Records for this exercise Start Marker

-- ==== Sys2Proof/Machine/Dispatch.lean ====
section
/-! DEFINITION. One arm for each operation of spec/opcode_table.json. -/

namespace Sys2Proof.Machine

def exec (i : Instr) (s : State) : Host.Outcome State Fault Refusal :=
  match i with
  | .probeField w => Sys2Proof.Machine.execProbeField w s
  | .probeSext w => Sys2Proof.Machine.execProbeSext w s
  | .probeScale w => Sys2Proof.Machine.execProbeScale w s
  | .refField w => Sys2Proof.Machine.execRefField w s
  | .refSext w => Sys2Proof.Machine.execRefSext w s
  | .refScale w => Sys2Proof.Machine.execRefScale w s
  | .faultScv w => Sys2Proof.Machine.execFaultScv w s
  | .faultScg w => Sys2Proof.Machine.execFaultScg w s
  | .faultOc w => Sys2Proof.Machine.execFaultOc w s
  | .faultAgg w => Sys2Proof.Machine.execFaultAgg w s
  | .decode w => Sys2Proof.Machine.execDecode w s
  | .rst e f => Sys2Proof.Machine.execRst e f s
  | .berr f => Sys2Proof.Machine.execBerr f s
  | .cap w => Sys2Proof.Machine.execCap w s
  | .nop => Sys2Proof.Machine.execNop s
  | .rdProbe => Sys2Proof.Machine.execRdProbe s
  | .rdRef => Sys2Proof.Machine.execRdRef s
  | .rdFault => Sys2Proof.Machine.execRdFault s
  | .rdRawhi => Sys2Proof.Machine.execRdRawhi s
  | .rdRawlo => Sys2Proof.Machine.execRdRawlo s
  | .rdStatus => Sys2Proof.Machine.execRdStatus s
  | .rdRsvd6 => Sys2Proof.Machine.execRdRsvd6 s
  | .rdRsvd7 => Sys2Proof.Machine.execRdRsvd7 s

end Sys2Proof.Machine
end

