theorem exec_rdRsvd6 (s : State) : exec .rdRsvd6 s = .next { s with rdata := 0x0000#16, rvalid := false } :=
  exec_decodeSel 0b110#3 s

theorem exec_rdRsvd7 (s : State) : exec .rdRsvd7 s = .next { s with rdata := 0x0000#16, rvalid := false } :=
  exec_decodeSel 0b111#3 s

/-! ### The bits of the words read -/

/-- Every bit of a sign extension from the sign upwards is a copy of the sign. -/
theorem signExtend_getLsbD_of_le {n m i : Nat} (f : BitVec n) (hn : n ≤ i + 1) (hi : i < m) :
    (f.signExtend m).getLsbD i = f.msb := by
  rw [BitVec.getLsbD_signExtend, decide_eq_true hi, Bool.true_and]
  split
  next hlt =>
    obtain rfl : i = n - 1 := by omega
    exact (BitVec.msb_eq_getLsbD_last f).symm
  next => rfl

theorem probeQ_getLsbD_sign (w : FrameWord) {i : Nat} (h13 : 13 ≤ i) (hi : i < 16) :
    (probeQ w).getLsbD i = (probeRaw14 w).msb :=
  signExtend_getLsbD_of_le _ (Nat.succ_le_succ h13) hi

theorem refQ_getLsbD_sign (w : FrameWord) {i : Nat} (h11 : 11 ≤ i) (hi : i < 16) :
    (refQ w).getLsbD i = (refRaw12 w).msb :=
  signExtend_getLsbD_of_le _ (Nat.succ_le_succ h11) hi

theorem setWidth_getLsbD_of_ge {n i : Nat} (m : Nat) (x : BitVec n) (h : n ≤ i) :
    (x.setWidth m).getLsbD i = false := by
  rw [BitVec.getLsbD_setWidth, BitVec.getLsbD_of_ge x i h, Bool.and_false]

/-- Bit 3 is FAULT_ANY, then SCV, SCG and OC (R73). -/
theorem faultWord_bits (r : Reading) :
    (faultWord r).getLsbD 3 = r.faultAny ∧ (faultWord r).getLsbD 2 = r.scv ∧ (faultWord r).getLsbD 1 = r.scg ∧
      (faultWord r).getLsbD 0 = r.oc := by
  unfold faultWord
  generalize r.faultAny = a, r.scv = v, r.scg = g, r.oc = o
  revert a v g o
  decide

theorem faultWord_getLsbD_of_ge (r : Reading) {i : Nat} (h : 4 ≤ i) : (faultWord r).getLsbD i = false :=
  setWidth_getLsbD_of_ge 16 _ h

theorem statusWord_bits (b v : Bool) : (statusWord b v).getLsbD 0 = v ∧ (statusWord b v).getLsbD 1 = b := by
  revert b v; decide

theorem statusWord_getLsbD_of_ge (b v : Bool) {i : Nat} (h : 2 ≤ i) : (statusWord b v).getLsbD i = false :=
  setWidth_getLsbD_of_ge 16 _ h

/-- From the first reset on STATUS reads one of three words (R15, R76). -/
theorem State.Sound.statusWord_cases {s : State} (h : s.Sound) :
    statusWord s.buserr s.valid = 0x0000#16 ∨ statusWord s.buserr s.valid = 0x0001#16 ∨
      statusWord s.buserr s.valid = 0x0002#16 := by
  obtain ⟨hv, hb⟩ | ⟨hv, hb⟩ | ⟨hv, hb⟩ := h.flag_cases <;> rw [hv, hb]
  · exact .inl statusWord_idle
  · exact .inr (.inl statusWord_reading)
  · exact .inr (.inr statusWord_busError)

/-! ### The statements about the SEL operations -/

/-- Settles O29: the word is the gated probe count, whose upper three bits are all the field's sign. -/
theorem rdProbeResult : Obligations.RdProbeResult := by
  intro s
  obtain ⟨hlo, hhi⟩ := gated_rdata_toInt_range s.valid (by decide) (probeQ_toInt_range s.frame)
  refine ⟨_, exec_rdProbe s, gated_rdata _ _, hlo, hhi, ?_, ?_⟩ <;>
    rw [gated_rdata_getLsbD, gated_rdata_getLsbD, probeQ_getLsbD_sign _ (by decide) (by decide),
      probeQ_getLsbD_sign _ (by decide) (by decide)]

/-- Settles O30: the word is the gated reference count, whose upper five bits are all the field's sign. -/
theorem rdRefResult : Obligations.RdRefResult := by
  intro s
  obtain ⟨hlo, hhi⟩ := gated_rdata_toInt_range s.valid (by decide) (refQ_toInt_range s.frame)
  refine ⟨_, exec_rdRef s, gated_rdata _ _, hlo, hhi, fun i h11 hi => ?_⟩
  rw [gated_rdata_getLsbD, gated_rdata_getLsbD, refQ_getLsbD_sign _ h11 hi, refQ_getLsbD_sign _ (by decide) (by decide)]

/-- Settles O31: each bit of the fault word of FRAME, behind the gate. -/
theorem rdFaultResult : Obligations.RdFaultResult := by
  intro s
  refine ⟨_, exec_rdFault s, ?_⟩
  obtain ⟨hany, hscv, hscg, hoc⟩ := faultWord_bits (readingOf s.frame)
  simp only [gated_rdata_getLsbD, hany, hscv, hscg, hoc]
  refine ⟨rfl, rfl, rfl, rfl, fun i hi => ?_⟩
  rw [faultWord_getLsbD_of_ge _ hi, Bool.and_false]

/-- Settles O32: each raw half is its two bytes side by side, behind the gate. -/
theorem rdRawResults : Obligations.RdRawResults := by
  intro s
  rw [exec_rdRawhi, exec_rdRawlo, gated_rdata, gated_rdata]
  exact ⟨rfl, rfl⟩

/-- Settles O33: the bits of the status word, and its three values under the rule that the flags exclude each other. -/
theorem rdStatusResult : Obligations.RdStatusResult := by
  intro s
  obtain ⟨hvalid, hbuserr⟩ := statusWord_bits s.buserr s.valid
  exact ⟨_, exec_rdStatus s, hvalid, hbuserr, fun _ hi => statusWord_getLsbD_of_ge _ _ hi,
    State.Sound.statusWord_cases⟩

/-- Settles O34: the two reserved codes have a readout like every other. -/
theorem rdReservedResults : Obligations.RdReservedResults := fun s => ⟨exec_rdRsvd6 s, exec_rdRsvd7 s⟩

/-! ### A reading read word by word -/

/-- The two counts and the fault word hold all of a reading (R57, R71 to R73). -/
theorem assembleReading_faultWord (r : Reading) : assembleReading r.probeQ r.refQ (faultWord r) = r := by
  obtain ⟨hany, hscv, hscg, hoc⟩ := faultWord_bits r
  rw [assembleReading, hany, hscv, hscg, hoc]

/-- Settles O50: through idle cycles every read is a readout of the first state, so the three words are of one frame. -/
theorem snapshotReadIsOneReading : Obligations.SnapshotReadIsOneReading := by
  intro s ps rest i j k p q r hscript hquiet hvalid hi hp hj hq hk hr
  have hobs : ∀ {n : Nat} {x : Ports}, ps[n]? = some x →
      (observations ps.length s)[n]? = some (readout s x.sel) := by
    intro n x hn
    rw [observations_of_quiet hscript hquiet, List.getElem?_map, hn, Option.map_some]
  refine ⟨_, _, _, hobs hi, hobs hj, hobs hk, ?_⟩
  rw [hp, hq, hr, readout_probe, readout_ref, readout_fault, hvalid]
  exact ⟨rfl, rfl, rfl, assembleReading_faultWord (readingOf s.frame)⟩

end Sys2Proof.Machine

namespace Sys2Proof.Machine

/-! ### Completion and the edge's priority -/

/-- Every operation completes: an edge operation with its writes, a readout with a new word on the outputs, an operation
on a frame word with new decoder outputs (R80). -/
theorem exec_completes (i : Instr) (s : State) : ∃ t, exec i s = .next t := by
  cases i with
  | rst _ _ => exact ⟨s.resetBlock, rfl⟩
  | berr frameWe => exact ⟨s.recordBusError, exec_berr frameWe s⟩
  | cap w => exact ⟨s.captureFrame w, exec_cap w s⟩
  | nop => exact ⟨s, exec_nop s⟩
  | rdProbe | rdRef | rdFault | rdRawhi | rdRawlo | rdStatus | rdRsvd6 | rdRsvd7 => exact ⟨s.setOutputs _, rfl⟩
  | probeField _ | probeSext _ | probeScale _ | refField _ | refSext _ | refScale _ | faultScv _ | faultScg _
  | faultOc _ | faultAgg _ | decode _ => exact ⟨s.setDecoder _, rfl⟩

/-- Settles O36: the operations one kind at a time, and a step by the state after its cycle. -/
theorem nothingFails : Obligations.NothingFails :=
  ⟨exec_completes, fun s => ⟨afterCycle s, step_afterCycle s⟩⟩

/-- Settles O39: in each of the four kinds of edge the state after the cycle has that operation's writes, and its outputs
were fixed before the edge. -/
theorem edgePriority : Obligations.EdgePriority := by
  intro s
  refine ⟨afterCycle s, step_afterCycle s, afterCycle_observed s, ?_⟩
  obtain hr | ⟨hr, he⟩ | ⟨hr, he, hw⟩ | hq := edge_cases s.ports
  · obtain ⟨hf, hv, hb⟩ := afterCycle_hasResetValues hr
    simp [hr, hf, hv, hb]
  · simp [hr, he, afterCycle, edgeWrites_of_berr hr he, State.recordBusError_eq]
  · simp [hr, he, hw, afterCycle, edgeWrites_of_cap hr he hw, State.captureFrame_eq]
  · obtain ⟨hr, he, hw⟩ := (quiet_iff s.ports).mp hq
    simp [hr, he, hw, afterCycle, edgeWrites_of_quiet hq]

end Sys2Proof.Machine

namespace Sys2Proof.Machine

/-! ### RST, and the reads from a reset to the next transaction -/

/-- `bus_err` and `frame_we` select nothing at a reset edge (R84). -/
@[simp] theorem exec_rst (busErr frameWe : Bool) (s : State) : exec (.rst busErr frameWe) s = .next s.resetBlock := rfl

/-- Settles O27: RST performs the reset's writes, which are the values of the reset state. -/
theorem rstResult : Obligations.RstResult := by
  intro e f s
  rw [exec_rst, State.resetBlock_eq]
  exact ⟨rfl, rfl, rfl, rfl⟩

theorem readout_reset (sel : BitVec 3) :
    readout State.reset sel = { rdata := 0x0000#16, rvalid := sel == 0b101#3 } := by
  revert sel; decide

/-- With the reset values only STATUS is a valid read, and it too reads 0x0000 (R93). -/
theorem State.HasResetValues.readout_eq {s : State} (h : s.HasResetValues) (sel : BitVec 3) :
    readout s sel = { rdata := 0x0000#16, rvalid := sel == 0b101#3 } := by
  rw [← readout_reset]
  exact readout_congr h.frame h.valid h.buserr sel

/-- A cycle that ends in RST or NOP keeps the reset values: RST writes them again, NOP writes nothing. -/
theorem State.HasResetValues.afterCycle {s : State} (h : s.HasResetValues) (hp : noTransaction s.ports = true) :
    (afterCycle s).HasResetValues := by
  cases hr : s.ports.rst with
  | true => exact afterCycle_hasResetValues hr
  | false =>
    have hq : quiet s.ports = true := by simpa [noTransaction, quiet, hr] using hp
    rw [Machine.afterCycle, edgeWrites_of_quiet hq]
    exact ⟨h.frame, h.valid, h.buserr⟩

/-- Where all states of an invariant read alike, so do the cycles of a run that keeps it, and the cycle after them. -/
theorem observations_eq_map_of_invariant {I : State → Prop} {Q : Ports → Prop} {read : BitVec 3 → ReadWord}
    (hkeep : ∀ s, I s → Q s.ports → I (afterCycle s)) (hread : ∀ s, I s → ∀ sel, readout s sel = read sel)
    {ps rest : List Ports} {s : State} (hscript : s.script = ps ++ rest) (hQ : ∀ q ∈ ps.dropLast, Q q) (hI : I s) :
    observations ps.length s = ps.map (fun q => read q.sel) := by
  refine List.ext_getElem (by rw [observations_length, List.length_map]) fun k _ hk => ?_
  rw [List.length_map] at hk
  obtain ⟨u, hu, hobs⟩ := observations_of_invariant hkeep hscript hQ hI (List.getElem?_eq_getElem hk)
  rw [List.getElem_map, ← hread u hu]
  exact (List.getElem?_eq_some_iff.mp hobs).2

/-- Settles O47: the reset edge gives the reset values, and every cycle before the first transaction keeps them. -/
theorem readsAfterReset : Obligations.ReadsAfterReset := by
  intro s p ps rest hscript hrst hlast
  have hports : s.ports = p := s.ports_cons p _ hscript
  have hreset : (afterCycle s).HasResetValues := afterCycle_hasResetValues (hports ▸ hrst)
  have hnext : (afterCycle s).script = ps ++ rest := by simp [hscript]
  rw [observations_succ, hports, observations_eq_map_of_invariant (Q := (noTransaction · = true))
    (fun _ => State.HasResetValues.afterCycle) (fun _ => State.HasResetValues.readout_eq) hnext hlast hreset]

/-! ### The new state is readable from the next cycle on -/

/-- A CAP edge leaves the presented frame and VALID = 1, on which alone the next readout depends (R62, R96). -/
theorem readout_afterCycle_of_cap {s : State} (hr : s.ports.rst = false) (he : s.ports.busErr = false)
    (hw : s.ports.frameWe = true) (sel : BitVec 3) :
    readout (afterCycle s) sel =
      readout { s with frame := s.ports.frameIn, valid := true, buserr := false } sel := by
  rw [afterCycle, edgeWrites_of_cap hr he hw]
  exact readout_congr rfl rfl rfl sel

/-- Settles O40: each cycle shows the readout of the state it starts in, and the second starts in the state after the
first one's edge. -/
theorem newStateReadableNextCycle : Obligations.NewStateReadableNextCycle := by
  intro s p q rest hscript
  have hports : s.ports = p := s.ports_cons p _ hscript
  have hnext : (afterCycle s).ports = q := State.ports_cons _ q rest (by simp [hscript])
  refine ⟨afterCycle s, step_afterCycle s, ?_, ?_⟩
  · rw [observations_succ, observations_succ, hports, hnext, observations]
  · subst hports
    exact fun hr he hw => readout_afterCycle_of_cap hr he hw q.sel

end Sys2Proof.Machine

Records for this exercise End Marker

• _Task item_: Beginning at the line above that contains "have hnext : (afterCycle s).script", return each line exactly through the line that contains "(fun _ => State.HasResetValues.afterCycle)", and no others.

• _Problem solution_:
  have hnext : (afterCycle s).script = ps ++ rest := by simp [hscript]
  rw [observations_succ, hports, observations_eq_map_of_invariant (Q := (noTransaction · = true))
    (fun _ => State.HasResetValues.afterCycle) (fun _ => State.HasResetValues.readout_eq) hnext hlast hreset]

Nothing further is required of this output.